___ DATA FOR PROCESSING ___

-- ==== Sys2Proof/Machine/AxisTypes.lean ====
section
/-!
DEFINITION. The data of chapters 09 and 10: an axis's sequencer, edge scheduler, position port and torque monitor, and
its motor control engine.
-/

namespace Sys2Proof.Machine

/-- An axis's hidden state. STATE and the status bits are in AX_STAT. -/
structure Axis where
  /-- A fabric INHIBIT, TRIP or QUENCH flag is held at 1 for the axis (R185). -/
  fabInhibit : Bool
  /-- A fabric WARN flag is held at 1 for the axis (R185). -/
  fabWarn : Bool
  /-- Timestamp of the safe cause recorded in AX_STAT.CAUSE (R349). -/
  causeTs : Nat
  /-- A DISABLE in READY acts at the end of this island cycle (R349). -/
  disabling : Bool
  /-- Master time at which |ωTM| last crossed 10·NX, and the armed pattern before it (R349). -/
  crossAt : Option Nat
  armedWas : Bool
  /-- Local tick of the DISABLE that started the ramp (R327). -/
  rampStart : Nat
  /-- Consecutive committed periods with |S51| ≤ ZERO_TQ. -/
  zeroRun : Nat
  /-- Local tick at which the discharge timer started (R329). -/
  disStart : Option Nat
  /-- The axis has ended a DISCHARGE since the device last entered SAFE (R329). -/
  endedInSafe : Bool
  /-- The axis has been through DISCHARGE in the present ANNEAL (R87 step 3). -/
  annealed : Bool
  /-- A safe cause in DISCHARGE has stopped the winding pulses (R330). -/
  pulsesOff : Bool
  /-- Sign of the next winding pulse window (R330): true for +1. -/
  sigma : Bool
  /-- A phase current above IDIS was seen: the next window applies low-side on. -/
  overI : Bool
  /-- The pattern last commanded to the bridge: 0 all off, 1 ASC, 2 switching by edges, 3 low sides on. -/
  bridge : Nat
  /-- Since when the sourcing window condition has held, and has failed (R347). -/
  winOk : Option Nat
  winBad : Option Nat
  /-- Consecutive periods with invalid, and with valid, position (R340). -/
  posBad : Nat
  posGood : Nat
  /-- The last primary sample set failed the current sum check (R342). -/
  sumHigh : Bool
  /-- Next sample tick (R332) and whether it is the half-period point. -/
  nextTs : Nat
  half : Bool
  /-- Whether the scheduler has been started. -/
  started : Bool
  /-- Level of each leg: high or low (R335). -/
  leg : Vector Bool 3
  /-- Encoder: counter, levels of A and B behind the glitch filter (R338). -/
  count : Nat
  encA : Bool
  encB : Bool
  /-- Levels of the pins PSn_A and PSn_B, and the local ticks since which they hold (R338). -/
  pinA : Bool
  pinB : Bool
  pinAAt : Nat
  pinBAt : Nat
  /-- Resolver: products of the last samples of sine and cosine, newest first (R337). -/
  demodS : List Int
  demodC : List Int
  /-- The sine and the cosine sample are usable: their decimator samples are valid (R339). -/
  sineOk : Bool
  cosOk : Bool
  /-- IN4 and IN5 (R299). -/
  in4 : Sample
  in5 : Sample
  /-- Captures that the island still has to send (R344). -/
  capsHeld : List Capture
  /-- Captures that SAF has received for the monitor periods it has not evaluated (R344). -/
  captures : List Capture
  /-- The last secondary phase currents at SAF, newest first, at most 16 (R344). -/
  secI : Vector (List Secondary) 3
  /-- ωTM, 0.1 rpm; none while failed. -/
  speed : Option Int
  /-- Test and Pres of the last monitor period, none while failed (R345). -/
  torque : Option Int
  power : Option Int
  /-- Number of the first monitor period not yet evaluated. -/
  tmPeriod : Nat
  deriving DecidableEq, Repr, Inhabited

end Sys2Proof.Machine
end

___

:: TRY IT ::
Take the lines above from the one containing "winOk : Option Nat" to the one containing "leg : Vector Bool 3" and retype them exactly, both ends included, with nothing added.

:: TASK OUTPUT ::
  winOk : Option Nat
  winBad : Option Nat
  /-- Consecutive periods with invalid, and with valid, position (R340). -/
  posBad : Nat
  posGood : Nat
  /-- The last primary sample set failed the current sum check (R342). -/
  sumHigh : Bool
  /-- Next sample tick (R332) and whether it is the half-period point. -/
  nextTs : Nat
  half : Bool
  /-- Whether the scheduler has been started. -/
  started : Bool
  /-- Level of each leg: high or low (R335). -/
  leg : Vector Bool 3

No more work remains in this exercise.